The Australian government says agencies have made "good progress" toward enabling IPv6 by year end. However, Internet Society of Australia (ISOC-AU) President Narelle Clark said she has doubts that this will happen without a formal mandate like the one in the US.
“Agencies are expected to have their external facing ICT systems IPv6 capable by [the end of] December 2012,” said a spokeswoman for the the Australian Government Information Management Office.
“This is a target date and not mandatory. Agencies regularly report their progress and most are likely to achieve this date.”
The Australian government set the end-of-December 2012 goal in a 2008 paper, A Strategy for the Implementation of IPv6 in Government Agencies (PDF). The Strategy outlined a three-stage process to transition to IPv6 with target dates for each phase.
ISOC AU’s Clark is not quite as upbeat about the government’s movement to IPv6. “I'm not seeing a lot of progress,” she told Computerworld Australia. The team at AGIMO “have been very thorough and supportive. Sadly, their effectiveness has been low.”
To illustrate her point, Clark points to a survey of government agencies by Internet architect Mark Prior. Covered with red “FAIL” signs, the chart paints a more pessimistic picture of agencies’ adoption of IPv6.
“I am more and more inclined towards a mandate” requiring Australian government agencies to adopt IPv6, Clark said.
An IPv6 mandate in the US ordered by the nation’s former CIO Vivek Kundra went into effect on 30 September. It requires all federal government agencies to make all public websites and email available on IPv6.
Even with a mandate, US agencies are still far from 100 per cent IPv6 enabled, according to numbers from the National Institute of Standards and Technology (NIST) dated 4 October. The chart shows that only about 20 per cent of domains have IPv6 enabled for Web. However, industry observers still say that’s good progress.
Clark said it’s “extremely important” to the IPv6 transition that government agencies commit to the new addressing scheme.

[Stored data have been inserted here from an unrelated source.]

/-! ### setPage -/

@[simp] theorem State.setPage_agenda (s : State) (i : Nat) (p : PageSt) : (s.setPage i p).agenda = s.agenda := rfl
@[simp] theorem State.setPage_free (s : State) (i : Nat) (p : PageSt) : (s.setPage i p).free = s.free := rfl
@[simp] theorem State.setPage_fresh (s : State) (i : Nat) (p : PageSt) : (s.setPage i p).fresh = s.fresh := rfl
@[simp] theorem State.setPage_cur (s : State) (i : Nat) (p : PageSt) : (s.setPage i p).cur = s.cur := rfl
@[simp] theorem State.setPage_now (s : State) (i : Nat) (p : PageSt) : (s.setPage i p).now = s.now := rfl
@[simp] theorem State.setPage_us (s : State) (i : Nat) (p : PageSt) : (s.setPage i p).us = s.us := rfl
@[simp] theorem State.setPage_halted (s : State) (i : Nat) (p : PageSt) : (s.setPage i p).halted = s.halted := rfl
@[simp] theorem State.setPage_mem (s : State) (i : Nat) (p : PageSt) : (s.setPage i p).mem = s.mem := rfl
@[simp] theorem State.setPage_hostMem (s : State) (i : Nat) (p : PageSt) : (s.setPage i p).hostMem = s.hostMem := rfl
@[simp] theorem State.setPage_scr (s : State) (i : Nat) (p : PageSt) : (s.setPage i p).scr = s.scr := rfl
@[simp] theorem State.setPage_supMem (s : State) (i : Nat) (p : PageSt) : (s.setPage i p).supMem = s.supMem := rfl
@[simp] theorem State.setPage_poison (s : State) (i : Nat) (p : PageSt) : (s.setPage i p).poison = s.poison := rfl
@[simp] theorem State.setPage_poisonScr (s : State) (i : Nat) (p : PageSt) : (s.setPage i p).poisonScr = s.poisonScr := rfl
@[simp] theorem State.setPage_cores (s : State) (i : Nat) (p : PageSt) : (s.setPage i p).cores = s.cores := rfl
@[simp] theorem State.setPage_parts (s : State) (i : Nat) (p : PageSt) : (s.setPage i p).parts = s.parts := rfl
@[simp] theorem State.setPage_groups (s : State) (i : Nat) (p : PageSt) : (s.setPage i p).groups = s.groups := rfl
@[simp] theorem State.setPage_teams (s : State) (i : Nat) (p : PageSt) : (s.setPage i p).teams = s.teams := rfl
@[simp] theorem State.setPage_cmds (s : State) (i : Nat) (p : PageSt) : (s.setPage i p).cmds = s.cmds := rfl
@[simp] theorem State.setPage_waiters (s : State) (i : Nat) (p : PageSt) : (s.setPage i p).waiters = s.waiters := rfl
@[simp] theorem State.setPage_retained (s : State) (i : Nat) (p : PageSt) : (s.setPage i p).retained = s.retained := rfl
@[simp] theorem State.setPage_tlb (s : State) (i : Nat) (p : PageSt) : (s.setPage i p).tlb = s.tlb := rfl
@[simp] theorem State.setPage_walks (s : State) (i : Nat) (p : PageSt) : (s.setPage i p).walks = s.walks := rfl
@[simp] theorem State.setPage_invals (s : State) (i : Nat) (p : PageSt) : (s.setPage i p).invals = s.invals := rfl
@[simp] theorem State.setPage_peerGot (s : State) (i : Nat) (p : PageSt) : (s.setPage i p).peerGot = s.peerGot := rfl
@[simp] theorem State.setPage_streams (s : State) (i : Nat) (p : PageSt) : (s.setPage i p).streams = s.streams := rfl
@[simp] theorem State.setPage_streamReqs (s : State) (i : Nat) (p : PageSt) : (s.setPage i p).streamReqs = s.streamReqs := rfl
@[simp] theorem State.setPage_hub (s : State) (i : Nat) (p : PageSt) : (s.setPage i p).hub = s.hub := rfl
@[simp] theorem State.setPage_steps (s : State) (i : Nat) (p : PageSt) : (s.setPage i p).steps = s.steps := rfl
@[simp] theorem State.setPage_queues (s : State) (i : Nat) (p : PageSt) : (s.setPage i p).queues = s.queues := rfl
@[simp] theorem State.setPage_grids (s : State) (i : Nat) (p : PageSt) : (s.setPage i p).grids = s.grids := rfl
@[simp] theorem State.setPage_nextGrid (s : State) (i : Nat) (p : PageSt) : (s.setPage i p).nextGrid = s.nextGrid := rfl
@[simp] theorem State.setPage_nextRun (s : State) (i : Nat) (p : PageSt) : (s.setPage i p).nextRun = s.nextRun := rfl
@[simp] theorem State.setPage_nextHandle (s : State) (i : Nat) (p : PageSt) : (s.setPage i p).nextHandle = s.nextHandle := rfl
@[simp] theorem State.setPage_sealed (s : State) (i : Nat) (p : PageSt) : (s.setPage i p).sealed = s.sealed := rfl
@[simp] theorem State.setPage_runs (s : State) (i : Nat) (p : PageSt) : (s.setPage i p).runs = s.runs := rfl
@[simp] theorem State.setPage_mboxes (s : State) (i : Nat) (p : PageSt) : (s.setPage i p).mboxes = s.mboxes := rfl
@[simp] theorem State.setPage_rrQueue (s : State) (i : Nat) (p : PageSt) : (s.setPage i p).rrQueue = s.rrQueue := rfl
@[simp] theorem State.setPage_rrDevice (s : State) (i : Nat) (p : PageSt) : (s.setPage i p).rrDevice = s.rrDevice := rfl
@[simp] theorem State.setPage_nodes (s : State) (i : Nat) (p : PageSt) : (s.setPage i p).nodes = s.nodes := rfl
@[simp] theorem State.setPage_msgs (s : State) (i : Nat) (p : PageSt) : (s.setPage i p).msgs = s.msgs := rfl
@[simp] theorem State.setPage_chans (s : State) (i : Nat) (p : PageSt) : (s.setPage i p).chans = s.chans := rfl
@[simp] theorem State.setPage_seqOut (s : State) (i : Nat) (p : PageSt) : (s.setPage i p).seqOut = s.seqOut := rfl
@[simp] theorem State.setPage_seqIn (s : State) (i : Nat) (p : PageSt) : (s.setPage i p).seqIn = s.seqIn := rfl
@[simp] theorem State.setPage_outst (s : State) (i : Nat) (p : PageSt) : (s.setPage i p).outst = s.outst := rfl
@[simp] theorem State.setPage_rounds (s : State) (i : Nat) (p : PageSt) : (s.setPage i p).rounds = s.rounds := rfl
@[simp] theorem State.setPage_cab (s : State) (i : Nat) (p : PageSt) : (s.setPage i p).cab = s.cab := rfl
@[simp] theorem State.setPage_cabSeq (s : State) (i : Nat) (p : PageSt) : (s.setPage i p).cabSeq = s.cabSeq := rfl
@[simp] theorem State.setPage_out (s : State) (i : Nat) (p : PageSt) : (s.setPage i p).out = s.out := rfl
@[simp] theorem State.setPage_msixMask (s : State) (i : Nat) (p : PageSt) : (s.setPage i p).msixMask = s.msixMask := rfl
@[simp] theorem State.setPage_msixPend (s : State) (i : Nat) (p : PageSt) : (s.setPage i p).msixPend = s.msixPend := rfl
@[simp] theorem State.setPage_hbmUsed (s : State) (i : Nat) (p : PageSt) : (s.setPage i p).hbmUsed = s.hbmUsed := rfl
@[simp] theorem State.setPage_evicting (s : State) (i : Nat) (p : PageSt) : (s.setPage i p).evicting = s.evicting := rfl
@[simp] theorem State.setPage_epoch (s : State) (i : Nat) (p : PageSt) : (s.setPage i p).epoch = s.epoch := rfl
@[simp] theorem State.setPage_hour (s : State) (i : Nat) (p : PageSt) : (s.setPage i p).hour = s.hour := rfl
@[simp] theorem State.setPage_scrubDone (s : State) (i : Nat) (p : PageSt) : (s.setPage i p).scrubDone = s.scrubDone := rfl
@[simp] theorem State.setPage_scrubStart (s : State) (i : Nat) (p : PageSt) : (s.setPage i p).scrubStart = s.scrubStart := rfl
@[simp] theorem State.setPage_clockMHz (s : State) (i : Nat) (p : PageSt) : (s.setPage i p).clockMHz = s.clockMHz := rfl
@[simp] theorem State.setPage_fw (s : State) (i : Nat) (p : PageSt) : (s.setPage i p).fw = s.fw := rfl
@[simp] theorem State.setPage_spdmNeg (s : State) (i : Nat) (p : PageSt) : (s.setPage i p).spdmNeg = s.spdmNeg := rfl
@[simp] theorem State.setPage_privs (s : State) (i : Nat) (p : PageSt) : (s.setPage i p).privs = s.privs := rfl
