-- ==== Sys2Proof/Laws/Control.lean ====
section
/-! SUPPORT. What a transfer of control and the taking of a trap do, once for every instruction that does either. -/

namespace Sys2Proof.Machine
open Sys2Proof.Safety

/-- Everything a branch does: active lanes go where it says, the other lanes of the subgroup to the successor (R123). -/
theorem State.jump_went (s : State) (h : Hdr) (f : Group → Nat → Pc) :
   LanesWentTo s (s.jump h f) (fun l => if (activeLanes s h).contains l then f s.curG l else s.cur.next) ∧
   (∀ l, ((s.jump h f).curG.lane l).meet = (s.curG.lane l).meet) ∧ RegsKept s (s.jump h f) := by
  have hl : ∀ l, (s.jump h f).curG.lane l = if l < s.curG.lanes.length then
     (if s.cur.mask.getLsbD l then
      (if (activeLanes s h).contains l then { (laneAdvance s.cur (s.curG.lane l)) with pc := f s.curG l } else laneAdvance s.cur (s.curG.lane l))
     else s.curG.lane l) else Lane.reset := by
    intro l; simp only [State.jump, State.curG_setCurG, Group.lane_withLanes]
  have hz : ∀ l, ¬ l < s.curG.lanes.length → s.curG.lane l = Lane.reset := fun l h => Group.lane_of_le _ (Nat.le_of_not_lt h)
  refine ⟨⟨⟨_, rfl⟩, ?_, ?_, ?_, ?_⟩, ?_, ?_, ?_, ?_⟩
  · simp [State.jump, Group.withLanes]
  · simp [State.jump]
  · intro a; simp [State.jump]
  · intro l hlt
    rw [hl, if_pos hlt]
    constructor
    · intro hm; rw [if_neg]; simpa [inSub] using hm
    · intro hm; rw [if_pos (by simpa [inSub] using hm)]
      split <;> simp_all [laneAdvance]
  · intro l; rw [hl]; split
    · split <;> (try split) <;> rfl
    · rw [hz l ‹_›]
  · intro l j; unfold Group.vreg; rw [hl]; split
    · split <;> (try split) <;> rfl
    · rw [hz l ‹_›]
  · intro l j; rw [hl]; split
    · split <;> (try split) <;> rfl
    · rw [hz l ‹_›]
  · intro j; simp [State.jump]; rfl


/-- A property of some lane, by its number. -/
theorem zipIdx_any (f : Lane → Nat → Bool) (xs : List Lane) : ∀ n, ((xs.zipIdx n).any fun p => f p.1 p.2) = true ↔ ∃ l, l < xs.length ∧ f (xs.getD l Lane.reset) (n+l) = true := by
  induction xs with
  | nil => simp
  | cons x xs ih =>
    intro n
    simp only [List.zipIdx_cons, List.any_cons, Bool.or_eq_true, ih, List.length_cons]
    constructor
    · rintro (h | ⟨l, h1, h2⟩)
      · exact ⟨0, by omega, by simpa using h⟩
      · exact ⟨l+1, by omega, by rw [List.getD_cons_succ]; rw [show n + (l+1) = n+1+l by omega]; exact h2⟩
    · rintro ⟨l, h1, h2⟩
      cases l with
      | zero => left; simpa using h2
      | succ l => right; exact ⟨l, by omega, by rw [List.getD_cons_succ] at h2; rw [show n+1+l = n + (l+1) by omega]; exact h2⟩

/-- TRAPCAUSE after a trap (R347). -/
theorem trapCause_eq (slot cause detail : Nat) (hc : cause < 32) (hd : detail < 65536) :
    trapCause slot cause detail = BitVec.ofNat 32 (cause + 256 * detail + 2 ^ 24 * (slot % 192)) := by
  rw [trapCause, Nat.mod_eq_of_lt hc, Nat.mod_eq_of_lt hd, Nat.mul_comm detail, Nat.mul_comm (slot % 192)]

/-- The lanes of a group after an update of a mask's lanes, of REP and of the lanes at switch markers. -/
theorem Group.lane_onMask_rep (g : Group) (m : Mask) (f : Lane → Lane) (r : Option RepSt) (w : Mask) (l : Nat) :
    ({ g.onMask m f with rep := r, swMask := w } : Group).lane l =
      if m.getLsbD l ∧ l < g.lanes.length then f (g.lane l) else g.lane l :=
  Group.lane_onMask g m f l

/-- A trap taken while no routine of the group runs: the registers and the lanes (R345 to R348). -/
theorem State.trapAt_enter (s : State) (slot : Nat) (m : Mask) (pc : Pc) (rep : Option Nat) (cause detail addr : Nat)
    (h : NoRoutine (s.group slot)) : s.trapAt slot m pc rep cause detail addr =
      s.setGroup slot { ((s.group slot).trapCsrs slot cause detail pc addr).onMask m
        (laneTrap { s.cur with slot, mask := m, pc, rep } cause) with
          rep := repLeft (s.group slot) m, swMask := (s.group slot).swMask &&& ~~~m } := by
  have hr : (match (s.group slot).rep with
      | some r => if r.mask &&& m = 0 then some r else none
      | none => none) = repLeft (s.group slot) m := by
    unfold repLeft
    cases (s.group slot).rep with
    | none => rfl
    | some r => by_cases h0 : r.mask &&& m = 0 <;> simp [h0, Option.filter]
  rw [← hr]
  unfold State.trapAt
  simp only []
  have free : ∀ x ∈ (s.group slot).lanes, (x.sup && !x.exited) = false := fun x hx => by
    have := h x hx; cases hh : x.exited <;> simp_all
  refine (if_neg ?_).trans ((if_neg ?_).trans rfl)
  · rw [Bool.not_eq_true, List.any_eq_false]
    intro p hp
    have := free p.1 (List.fst_mem_of_mem_zipIdx hp)
    simp only [Bool.and_eq_true] at *
    rintro ⟨⟨_, h1⟩, h2⟩
    simp [h1, h2] at this
  · simpa [Group.inRoutine] using fun x hx => by simpa using free x hx

/-- Everything the taking of a trap does outside a routine: the CSRs, the lanes and nothing else (R345 to R348). -/
theorem State.trap_taken (s : State) (h : NoRoutine s.curG) (cause detail addr : Nat) (hc : cause < 32) (hd : detail < 65536) :
    TookTrap s (s.trap cause detail addr) cause detail addr := by
  obtain ⟨c, hcur⟩ : ∃ c, c = s.cur := ⟨_, rfl⟩
  obtain ⟨v, hv⟩ : ∃ v, v = trapCause s.cur.slot cause detail := ⟨_, rfl⟩
  obtain ⟨g, hg⟩ : ∃ g : Group, g = { s.curG with trapcause := v, trappc := s.cur.pc, trapaddr := BitVec.ofNat 56 addr } := ⟨_, rfl⟩
  have ht : s.trap cause detail addr = s.setCurG { g.onMask s.cur.mask (laneTrap c cause) with
      rep := repLeft s.curG s.cur.mask, swMask := s.curG.swMask &&& ~~~s.cur.mask } := by
    rw [State.trap, State.trapAt_enter _ _ _ _ _ _ _ _ h, hg, hv, hcur]; rfl
  have hl : ∀ l, g.lane l = s.curG.lane l := fun l => by rw [hg]; rfl
  have hn : g.lanes.length = s.curG.lanes.length := by rw [hg]
  have hlane := fun l => Group.lane_onMask_rep g s.cur.mask (laneTrap c cause) (repLeft s.curG s.cur.mask) (s.curG.swMask &&& ~~~s.cur.mask) l
  simp only [hl, hn] at hlane
  rw [ht]
  refine ⟨⟨_, rfl⟩, ⟨fun l j => ?_, fun l j => ?_, fun j => ?_⟩, fun a => by simp, ?_, ?_, fun l hlt => ?_⟩
  · rw [State.curG_setCurG, Group.vreg, hlane]; split <;> (try rfl); unfold laneTrap; split <;> rfl
  · rw [State.curG_setCurG, hlane]; split <;> (try rfl); unfold laneTrap; split <;> rfl
  · rw [State.curG_setCurG, hg]; rfl
  · rw [State.curG_setCurG, ← trapCause_eq _ _ _ hc hd, ← hv, hg]; rfl
  · rw [State.curG_setCurG, ← hn]; exact Group.onMask_length _ _ _
  · rw [State.curG_setCurG, hlane]
    by_cases hm : s.cur.mask.getLsbD l = true
    · by_cases he : (s.curG.lane l).exited = true
      · simp [inSub, hm, he, hlt, laneTrap]
      · simp only [Bool.not_eq_true] at he
        rw [if_pos ⟨hm, he⟩, if_pos ⟨hm, hlt⟩, laneTrap, he, hcur]
        exact ⟨rfl, rfl, rfl, by cases s.cur.rep <;> rfl⟩
    · simp [inSub, hm]

end Sys2Proof.Machine
end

“With government adopting and providing services over IPv6 you more quickly get to economies of scale,” she said.
“You also stop more of the finger pointing, where the ISPs claim there is no need, because there is no content, and the content providers claim there is no one using it, therefore no need to provide content.”
“Unfortunately with the transition taking as long as it is we are stuck with NAT [network address translation] and will be for some time,” Clark said.
NAT is a process whereby IP address information of IP traffic is modified while in transit. “With NAT you get extra latency (ie delays in content delivery), mismatching of flows, more dropped flows, and more traffic unable to be set up in the first place. That means: missed pages, missed calls, and missed business/education/communication,” she said.
“Another issue with wider and wider implementation of NAT is that it provides a distorted network model — tromboning everyone's traffic through NAT boxes rather than over more optimum paths,” Clark said. “This results in more delay and bandwidth inefficiencies—congestion where you don't need it.”
IPv6 provides about 340 trillion IP addresses, compared to 4 billion addresses under IPv4. Exhaustion of IPv4 addresses has necessitated the transition. When it came to IPv6 adoption, Australia was behind Azerbaijan and many Asian countries going into World IPv6 Day this past June.